How do you determine the number of possible triangles and find the measure of the three angles given #a=9, c=10, mangleC=150#?

1 Answer
Oct 31, 2017

#A=26^@45', B=150^@, C=3^@15'#

Explanation:

Since the given information is for a SSA triangle it is the ambiguous case. In the ambiguous case we first find the height by using the formula #h=bsin A#.

Note that A is the given angle and its side is always a so the other side will be b .

So if #A < 90^@# and if

  1. #h < a < b# then then there are two solutions or two triangles.

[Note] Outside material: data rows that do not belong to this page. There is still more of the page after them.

/-! ### Register offsets and fields by name

The index of an array of registers is taken within the array, so that no name reaches a register of another group. -/

namespace R
def ID : Nat := 0x0
def MODE : Nat := 0x4
def MODE_REQ : Nat := 0x8
def CAPS : Nat := 0xc
def ERR_ADDR : Nat := 0x10
def ERR_CAUSE : Nat := 0x14
def EXPERT_KEY : Nat := 0x18
def ORIGIN : Nat := 0x1c
def ERR_COUNT : Nat := 0x20
def ERR_EN : Nat := 0x24
def IMG_CTRL : Nat := 0x1000
def IMG_ADDR_LO : Nat := 0x1004
def IMG_ADDR_HI : Nat := 0x1008
def IMG_LEN : Nat := 0x100c
def IMG_STATUS : Nat := 0x1010
def IMG_GEN : Nat := 0x1014
def IMG_SEAM_TIME : Nat := 0x1018
def IMG_KEYS : Nat := 0x101c
def IMG_DIGEST (i : Nat) : Nat := 0x1020 + 4 * (i % 12)
def IMG_POLICY_X : Nat := 0x1050
def NTC_CFG : Nat := 0x2000
def NTC_VBASE_LO : Nat := 0x2004
def NTC_VBASE_HI : Nat := 0x2008
def NTC_SLEEP : Nat := 0x200c
def NTC_STACK_RESET : Nat := 0x2010
def NTC_STRANDED : Nat := 0x2014
def NTC_EOI (i : Nat) : Nat := 0x2020 + 4 * (i % 8)
def NTC_CORE (i : Nat) : Nat := 0x2040 + 4 * (i % 8)
def NTC_PEND (i : Nat) : Nat := 0x2080 + 4 * (i % 8)
def NTC_MASK (i : Nat) : Nat := 0x20a0 + 4 * (i % 8)
def NTC_ACTIVE (i : Nat) : Nat := 0x20c0 + 4 * (i % 8)
def NTC_MOD (g : Nat) : Nat := 0x2100 + 4 * (g % 16)
def NTC_X : Nat := 0x2200
def NTC_ISRC (i : Nat) : Nat := 0x2400 + 4 * (i % 256)
def NTC_LSRC (s : Nat) : Nat := 0x2400 + 4 * (s % 256)
def NTC_LOST (i : Nat) : Nat := 0x2800 + 4 * (i % 256)
def NTF_VBASE_LO : Nat := 0x3000
def NTF_VBASE_HI : Nat := 0x3004
def NTF_SRC (i : Nat) : Nat := 0x3020 + 4 * (i % 8)
def NTF_EOI (i : Nat) : Nat := 0x3040 + 4 * (i % 8)
def NTF_FAULT (i : Nat) : Nat := 0x3060 + 4 * (i % 8)
def LETTERBOX : Nat := 0x4000
def PM_CTRL : Nat := 0x5000
def PM_STATUS : Nat := 0x5004
def PM_EVENT : Nat := 0x5008
def PM_NOW_NS : Nat := 0x500c
def PM_NOW_SEC_LO : Nat := 0x5010
def PM_NOW_SEC_HI : Nat := 0x5014
def PM_ERR : Nat := 0x5018
def PM_FREQ : Nat := 0x501c
def PM_SLEW : Nat := 0x5020
def PM_GEN_LOG : Nat := 0x5024
def PM_BCN_LO : Nat := 0x5030
def PM_BCN_HI : Nat := 0x5034
def PM_BCN_CFG : Nat := 0x5038
def PM_BCN_SEQ : Nat := 0x503c
def PM_BCN_EVENT : Nat := 0x5040
def PM_PEER_STATUS : Nat := 0x5044
def PM_PEER_LO (i : Nat) : Nat := 0x5080 + 4 * (i % 16)
def PM_PEER_HI (i : Nat) : Nat := 0x50c0 + 4 * (i % 16)
def PM_X : Nat := 0x5100
def PM_HOLD_X : Nat := 0x5104
def Q_CTRL : Nat := 0x6000
def Q_STATUS : Nat := 0x6004
def Q_EVENT : Nat := 0x6008
def Q_PR : Nat := 0x600c
def Q_ADMIN_SQ_LO : Nat := 0x6020
def Q_ADMIN_SQ_HI : Nat := 0x6024
def Q_ADMIN_CQ_LO : Nat := 0x6028
def Q_ADMIN_CQ_HI : Nat := 0x602c
def Q_ADMIN_CFG : Nat := 0x6030
def Q_DB_LOG : Nat := 0x6040
def Q_DB_COUNT : Nat := 0x6044
def Q_STOP_LOG : Nat := 0x6048
def Q_STOPPED (i : Nat) : Nat := 0x6080 + 4 * (i % 32)
def Q_CQ_FAULT (i : Nat) : Nat := 0x6100 + 4 * (i % 32)
def Q_SEL : Nat := 0x6180
def Q_VIEW_A : Nat := 0x6184
def Q_VIEW_B : Nat := 0x6188
def Q_VIEW_C : Nat := 0x618c
def Q_X : Nat := 0x6200
def MI_CTRL : Nat := 0x7000
def MI_STATUS : Nat := 0x7004
def MI_EVENT : Nat := 0x7008
def MI_CNT_CORR : Nat := 0x700c
def MI_CNT_UNCORR : Nat := 0x7010
def MI_CNT_DRAM_CORR : Nat := 0x7014
def MI_CNT_DRAM_UNCORR : Nat := 0x7018
def MI_CNT_FORCED : Nat := 0x701c
def MI_LAST_ERR : Nat := 0x7020
def MI_DRAM_ERR_LO : Nat := 0x7024
def MI_DRAM_ERR_HI : Nat := 0x7028
def MI_LAP_LAST : Nat := 0x702c
def MI_LAP_COUNT : Nat := 0x7030
def MI_BIST : Nat := 0x7034
def MI_MACRO_LOG (i : Nat) : Nat := 0x7040 + 4 * (i % 8)
def MI_FWD (i : Nat) : Nat := 0x7100 + 4 * (i % 48)
def MI_PH_CTRL : Nat := 0x7200
def MI_PH_STATUS : Nat := 0x7204
def MI_PH_EVENT : Nat := 0x7208
def MI_PH_CNT_HIT : Nat := 0x720c
def MI_PH_CNT_MISS : Nat := 0x7210
def MI_PH_CNT_DISCARDED : Nat := 0x7214
def MI_PH_CNT_LOCKED_DROPPED : Nat := 0x7218
def MI_PH_SEL : Nat := 0x7220
def MI_PH_VIEW : Nat := 0x7224
def MI_X : Nat := 0x7300
def MI_INJECT_X : Nat := 0x7304
def MI_PH_X : Nat := 0x7308
def FI_CTRL : Nat := 0x8000
def FI_STATUS : Nat := 0x8004
def FI_EVENT : Nat := 0x8008
def FI_SMAP_LO : Nat := 0x8010
def FI_SMAP_HI : Nat := 0x8014
def FI_DL_LO : Nat := 0x8020
def FI_DL_HI : Nat := 0x8024
def FI_DL_CFG : Nat := 0x8028
def FI_DL_HEAD : Nat := 0x802c
def FI_DL_TAIL : Nat := 0x8030
def FI_SPARE : Nat := 0x8040
def FI_SPARE_RANGE : Nat := 0x8044
def FI_SPARE_CURSOR : Nat := 0x8048
def FI_ROUND_COUNT : Nat := 0x8060
def FI_ROUND_LAST : Nat := 0x8064
def FI_CNT_PAGES : Nat := 0x8080
def FI_CNT_FULL : Nat := 0x8084
def FI_CNT_WEAK : Nat := 0x8088
def FI_CNT_RECON_OK : Nat := 0x808c
def FI_CNT_RECON_FAIL : Nat := 0x8090
def FI_CNT_RELOCATED : Nat := 0x8094
def FI_CNT_LOST : Nat := 0x8098
def FI_POISON : Nat := 0x80c0
def FI_POISON_SEL : Nat := 0x80c4
def FI_POISON_VIEW_LO : Nat := 0x80c8
def FI_POISON_VIEW_HI : Nat := 0x80cc
def FI_STALE (i : Nat) : Nat := 0x8100 + 4 * (i % 16)
def FI_COA_A (i : Nat) : Nat := 0x8140 + 4 * (i % 16)
def FI_COA_B (i : Nat) : Nat := 0x8180 + 4 * (i % 16)
def FI_X : Nat := 0x8200
def FI_SUSP : Nat := 0x8e00
def FI_SUSP_X : Nat := 0x8e04
def FI_REC_CTRL : Nat := 0x8e10
def FI_REC_COUNT : Nat := 0x8e14
def FI_REC_PENDING : Nat := 0x8e18
def FI_REC_EVENT : Nat := 0x8e1c
def FI_REC_LOG (i : Nat) : Nat := 0x8e20 + 4 * (i % 16)
def RC_CTRL : Nat := 0x9000
def RC_STATUS : Nat := 0x9004
def RC_EVENT : Nat := 0x9008
def RC_PILOT : Nat := 0x900c
def RC_SOFT : Nat := 0x9010
def RC_CNT_FIRST : Nat := 0x9020
def RC_CNT_ADJUSTED : Nat := 0x9024
def RC_CNT_SOFT : Nat := 0x9028
def RC_CNT_UNCORR : Nat := 0x902c
def RC_CNT_LADDER : Nat := 0x9030
def RC_CNT_DISCARD : Nat := 0x9034
def RC_CELL (i : Nat) : Nat := 0x9040 + 4 * (i % 8)
def RC_CELL_BITS : Nat := 0x9060
def RC_CAL_SEL : Nat := 0x9080
def RC_CAL_RESULT : Nat := 0x9084
def RC_CAL_VIEW (i : Nat) : Nat := 0x90c0 + 4 * (i % 16)
def RC_DRIFT_VIEW (i : Nat) : Nat := 0x9100 + 4 * (i % 4)
def RC_CORE_FAIL (i : Nat) : Nat := 0x9120 + 4 * (i % 3)
def RC_LLR_X (i : Nat) : Nat := 0x9200 + 4 * (i % 8)
def RC_DEC_X : Nat := 0x9220
def RC_CAL_X : Nat := 0x9224
def RC_ENV_CTRL : Nat := 0x9e00
def RC_ENV_CNT_ERASED : Nat := 0x9e04
def RC_ENV_CNT_SHIFTED : Nat := 0x9e08
def RC_ENV_CNT_MISSED : Nat := 0x9e0c
def RC_ENV_CNT_LOST : Nat := 0x9e10
def RC_ENV_CNT_MISDELIVERED : Nat := 0x9e14
def RC_ENV_X : Nat := 0x9e20
def SO_CTRL : Nat := 0xa000
def SO_STATUS : Nat := 0xa004
def SO_EVENT : Nat := 0xa008
def SO_LANE_FAIL (i : Nat) : Nat := 0xa00c + 4 * (i % 2)
def SO_CNT_SCANS : Nat := 0xa020
def SO_CNT_POSITIONS : Nat := 0xa024
def SO_CNT_ZONE_SKIP : Nat := 0xa028
def SO_CNT_WINDOW_SKIP : Nat := 0xa02c
def SO_CNT_EVALUATED : Nat := 0xa030
def SO_CNT_HEADER_AGG : Nat := 0xa034
def SO_CNT_FAILING : Nat := 0xa038
def SO_FLOOR (i : Nat) : Nat := 0xa100 + 4 * (i % 32)
def SO_X : Nat := 0xa200
def HB_STATUS : Nat := 0xb000
def HB_GEN : Nat := 0xb004
def HB_CFG : Nat := 0xb008
def HB_EVENT : Nat := 0xb00c
def HB_COMMIT_TIME : Nat := 0xb010
def HB_X : Nat := 0xb040
def SEAL_CFG : Nat := 0xb100
def SEAL_SEL : Nat := 0xb104
def SEAL_VIEW : Nat := 0xb108
def SEAL_FIRST_LO : Nat := 0xb10c
def SEAL_FIRST_HI : Nat := 0xb110
def SEAL_LAST_LO : Nat := 0xb114
def SEAL_LAST_HI : Nat := 0xb118
def SEAL_LIVE (i : Nat) : Nat := 0xb120 + 4 * (i % 4)
def PWR_CTRL : Nat := 0xc000
def PWR_STATUS : Nat := 0xc004
def PWR_DRAM_KEEP : Nat := 0xc008
def PWR_WAKE : Nat := 0xc00c
def PWR_WAKE_TIMER : Nat := 0xc010
def PWR_X : Nat := 0xc040
def PWR_WG_CTRL : Nat := 0xc100
def PWR_WG_STATUS : Nat := 0xc104
def PWR_WG_EVENT : Nat := 0xc108
def PWR_WG_X : Nat := 0xc10c
def PWR_VIN : Nat := 0xc200
def PWR_TEMP : Nat := 0xc204
def PWR_TEMP_CFG : Nat := 0xc208
def PWR_BND_EVENT : Nat := 0xc20c
def PWR_RESET : Nat := 0xc210
def PWR_AGING (i : Nat) : Nat := 0xc220 + 4 * (i % 4)
def PWR_DRAM : Nat := 0xc230
def PWR_CNT_STALL : Nat := 0xc234
def PWR_CNT_HELD : Nat := 0xc238
def PWR_BND_X : Nat := 0xc280
def SEC_STATUS : Nat := 0xd000
def SEC_CTRL : Nat := 0xd004
def SEC_EVENT : Nat := 0xd008
def DBG_CTRL : Nat := 0xd010
def DBG_TOKEN_LO : Nat := 0xd014
def DBG_TOKEN_HI : Nat := 0xd018
def DBG_REMAIN : Nat := 0xd01c
def DBG_NONCE (i : Nat) : Nat := 0xd020 + 4 * (i % 8)
def DBG_WIN_ADDR : Nat := 0xd040
def DBG_WIN_DATA (i : Nat) : Nat := 0xd044 + 4 * (i % 4)
def DB_SQ (i : Nat) : Nat := 0x10000 + 4 * i
def DB_CQ (i : Nat) : Nat := 0x11000 + 4 * i
def RT_CTRL (r : Nat) : Nat := 0x20000 + 0x1000 * r
def RT_STATUS (r : Nat) : Nat := 0x20004 + 0x1000 * r
def RT_EVENT (r : Nat) : Nat := 0x20008 + 0x1000 * r
def RT_EVENT_EN (r : Nat) : Nat := 0x2000c + 0x1000 * r
def RT_POLL (r : Nat) : Nat := 0x20010 + 0x1000 * r
def RT_VCMD (r : Nat) : Nat := 0x20014 + 0x1000 * r
def RT_DIE (r i : Nat) : Nat := 0x20040 + 0x1000 * r + 4 * (i % 16)
def RT_CNT_READ (r : Nat) : Nat := 0x20080 + 0x1000 * r
def RT_CNT_MPLANE (r : Nat) : Nat := 0x20084 + 0x1000 * r
def RT_CNT_CACHE (r : Nat) : Nat := 0x20088 + 0x1000 * r
def RT_CNT_PROGRAM (r : Nat) : Nat := 0x2008c + 0x1000 * r
def RT_CNT_ERASE (r : Nat) : Nat := 0x20090 + 0x1000 * r
def RT_CNT_SUSPEND (r : Nat) : Nat := 0x20094 + 0x1000 * r
def RT_CNT_PARKED (r : Nat) : Nat := 0x20098 + 0x1000 * r
def RT_SEQ_X (r : Nat) : Nat := 0x20100 + 0x1000 * r
def RT_PHY_CTRL (r : Nat) : Nat := 0x20400 + 0x1000 * r
def RT_PHY_STATUS (r : Nat) : Nat := 0x20404 + 0x1000 * r
def RT_PHY_EVENT (r : Nat) : Nat := 0x20408 + 0x1000 * r
def RT_XRATE (r : Nat) : Nat := 0x2040c + 0x1000 * r
def RT_TRAIN_ERR (r : Nat) : Nat := 0x20410 + 0x1000 * r
def RT_RECAL (r : Nat) : Nat := 0x20414 + 0x1000 * r
def RT_LANE (r i : Nat) : Nat := 0x20440 + 0x1000 * r + 4 * (i % 9)
def RT_DESKEW (r i : Nat) : Nat := 0x20500 + 0x1000 * r + 4 * (i % 36)
def RT_PHY_X (r : Nat) : Nat := 0x20600 + 0x1000 * r
end R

  2. #h < b < a# then there is one solution or one triangle.

  3. #a < h < b# then there is no solution or no triangle.

If #A >=90^@# and if

  1. #a > b# then there is one solution or one triangle.

  2. #a <=b# there is no solution

#h=9 sin150^@=4.5#, since #4.5 < 9 < 10 # we have

#h < b < a# so we are looking for one solution. Hence,

#Sin A/a = sin B / b#

#sin A /9 = sin 150^@/10#

#sin A =(9 sin 150^@)/10#

#A=sin^-1 ((9 sin 150^@)/10)=26^@45'#

and therefore

#C=180^@-150^@-26^@ 45'=3^@15'#